With COMOROS-GUIDE you are on your way to the islands

Grande Comore, home to the capital Moroni, is the most diverse and perhaps the most travel-friendly of the Comoran Islands. Moroni is alive. The medina (old town) is reminiscent of so many others in Africa and the Middle East, although somewhat “disheveled”: beautiful carved doors, small winding alleys and minarets that tower through the skyline. The harbour fills and empties with the tides and the air is fragrant with the blossoms of the frangipani trees and bougainvilleas.

The southern half of Grande Comore is dominated by the great volcano Karthala, one of the most active volcanoes in the world, whose high peak (2360 m) seems to be eternally covered by equatorial clouds. The mountain tour is a popular two-day hike (with overnight stay on the slopes) that winds through dense forest before reaching the lunar landscapes of the crater.

The volcanic influence is also evident on the rest of the island. If you take the mountain road from Moroni towards the east coast, you will reach a lookout point from where you can see two huge paths of volcanic rocks that wind down the slopes, remnants of past lava flows. These black rocks are what make the beautiful beach of Chomoni so special, a brilliant contrast of blinding white sand, dark rocks and azure blue water.


Mount Karthala dominates the landscape of Grande Comore Island and rises to 2361 m (7746 ft). It is one of the most active volcanoes in the world, having erupted over 20 times in the last 100 years, including the last eruption in 2006, which was confined to the crater on the top. In 1972, however, lava flowed and poured into the ocean from a lateral fissure over miles of slopes.
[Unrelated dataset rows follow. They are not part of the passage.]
theorem grantsFit_of {s t : State} (h : t.ports = s.ports) : s.GrantsFit t := by
  intro p e; rw [State.port, h] at e; exact .inl e

/-- What the bounds rest on stays, but for what the ports send. -/
theorem State.BoundsInv.of {s t : State} (h : s.BoundsInv) (c : t.up.rx = s.up.rx)
    (d : t.sched.queue = s.sched.queue) (e : t.fwd.hold = s.fwd.hold) (f : t.seq.tagCounter = s.seq.tagCounter)
    (g : s.SameUp t) (q : t.fwd.queues = s.fwd.queues) (o : t.fwd.outs = s.fwd.outs) (p : s.GrantsFit t) :
    t.BoundsInv where
  receive := by rw [c]; exact h.receive
  requests := by rw [d]; exact h.requests
  hold := by rw [e]; exact h.hold
  tag := by rw [f]; exact h.tag
  forward := by intro p; rw [State.queue, q]; exact h.forward p
  outstanding := by intro p; rw [State.outs, o]; exact h.outstanding p
  granted := by
    intro r z; rw [State.outs, o]
    rcases p r z with k | k
    · exact h.granted r k
    · exact k
  replies := by rw [g.2.2]; exact h.replies
  notices := by rw [noticesTaken_of g.1 g.2.1]; exact h.notices
  attention := by rw [attentionsTaken_of g.1 g.2.1]; exact h.attention

theorem State.BoundsInv.same {s t : State} (h : s.BoundsInv) (u : t.up = s.up) (d : t.sched.queue = s.sched.queue)
    (e : t.fwd.hold = s.fwd.hold) (f : t.seq.tagCounter = s.seq.tagCounter) (q : t.fwd.queues = s.fwd.queues)
    (o : t.fwd.outs = s.fwd.outs) (p : t.ports = s.ports) : t.BoundsInv :=
  h.of (by rw [u]) d e f (sameUp_of u) q o (grantsFit_of p)

theorem State.Sound.of {s t : State} (h : s.Sound A B) (a : t.phase = s.phase) (b : t.ev = s.ev)
    (c : t.up.rx = s.up.rx)
    (d : t.sched.queue = s.sched.queue) (e : t.fwd.hold = s.fwd.hold) (f : t.seq.tagCounter = s.seq.tagCounter)
    (g : s.SameUp t := by first | exact ⟨rfl, rfl, rfl⟩ | exact sameUp_of (by simp))
    (q : t.fwd.queues = s.fwd.queues := by first | rfl | simp) (o : t.fwd.outs = s.fwd.outs := by first | rfl | simp)
    (p : s.GrantsFit t := by first | exact grantsFit_of rfl | exact grantsFit_of (by simp)) : t.Sound A B := by
  refine ⟨fun x => ?_, fun y => (h.bounds y).of c d e f g q o p⟩
  obtain ⟨h1, h2⟩ := h.attn x
  exact ⟨by rw [a, b]; exact h1, by rw [a, b]; exact h2⟩

@[simp] theorem sound_later (w : Work) {s : State} (h : s.Sound A B) : (later w s).Sound A B :=
  h.of (by simp) (by simp) (by simp) (by simp) (by simp) (by simp)
@[simp] theorem sound_advance (t : Time) {s : State} (h : s.Sound A B) : (advance t s).Sound A B :=
  h.of (by simp) (by simp) (by simp) (by simp) (by simp) (by simp)
@[simp] theorem sound_draw {s : State} (h : s.Sound A B) : (draw s).Sound A B :=
  h.of (by simp) (by simp) (by simp) (by simp) (by simp) (by simp)
@[simp] theorem sound_setRail (r : RailId) (x : Rail) {s : State} (h : s.Sound A B) : (setRail r x s).Sound A B :=
  h.of (by simp) (by simp) (by simp) (by simp) (by simp) (by simp)
@[simp] theorem sound_modDyn (r : RailId) (f : RailDynamic → RailDynamic) {s : State} (h : s.Sound A B) :
    (modDyn r f s).Sound A B :=
  h.of (by simp) (by simp) (by simp) (by simp) (by simp) (by simp)
/-- A port record changed so that it sends no forwarded command that it did not send. -/
theorem grantsFit_modPort (p : Port) {f : PortRec → PortRec} {s : State}
    (k : (f (s.port p)).owner = some .forward → (s.port p).owner = some .forward ∨ (s.outs p).length < 4) :
    s.GrantsFit (modPort p f s) := by
  intro q e; rw [port_modPort] at e; split at e
  · next z => subst z; exact k e
  · exact .inl e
As you head north, the landscape unfolds with beautiful beaches, palm trees, large baobabs and capricious skies. This view awaits you right at the northern tip before the road turns west. Dos du Dragon (Dragon’s Back) is a series of rock formations standing high on a curved peninsula – it looks eerie like the imaginary spikes on a dragon’s back and is a miracle. The best views are from the other side of the bay, near the Île Aux Tortues, but nothing beats the scaling of Dos du Dragon itself, an easy walk from the roadside.

From the northern tip, Suie lands at Lac-Sale, the island’s large lake. A very nice corner for diving and surfing. You have the choice to continue or to stay in a bungalow in DOMAINE. Le Domaine are several bungalows with clean rooms and good service from a warm team.

10 kilometres from the Domaine, the protected beaches around Trou du Prophète (Prophet’s Hole) are also unbeatable. Legend has it that the prophet Mohammed hid from marauding pirates behind the high rocks in the bay. You can certainly hide there all afternoon: The light is exquisite and the water is translucent.

From there, 30 km drive back to Moroni, the capital of the Comoros, you have the choice between 4 star hotels, holiday apartments, holiday homes for overnight stays. There are numerous restaurants with local or European cuisine, especially French.


Where Grande Comore is all about mineral beauty, Mohéli is all about the sea. This is the smallest and least populated of the Comorian islands, with wooded slopes and a huge marine national park on the south coast.

Because Mohéli is so pristine, it is an important nesting site for turtles, which means that travellers are virtually guaranteed to see turtles – whether nesting, hatching or snorkelling. The village of Itsamia on the south-eastern tip of the island has made turtles its raison d’être. The villagers used to eat turtles here, now you are involved in scientific monitoring and actively protect the turtles to promote eco-tourism.

Accommodation is in simple bungalows – no big problem, as you will spend most of the night at the turtle watch. Sitting on the beach at night you will also experience the spectacular night sky of the Comoros – as clear as any desert.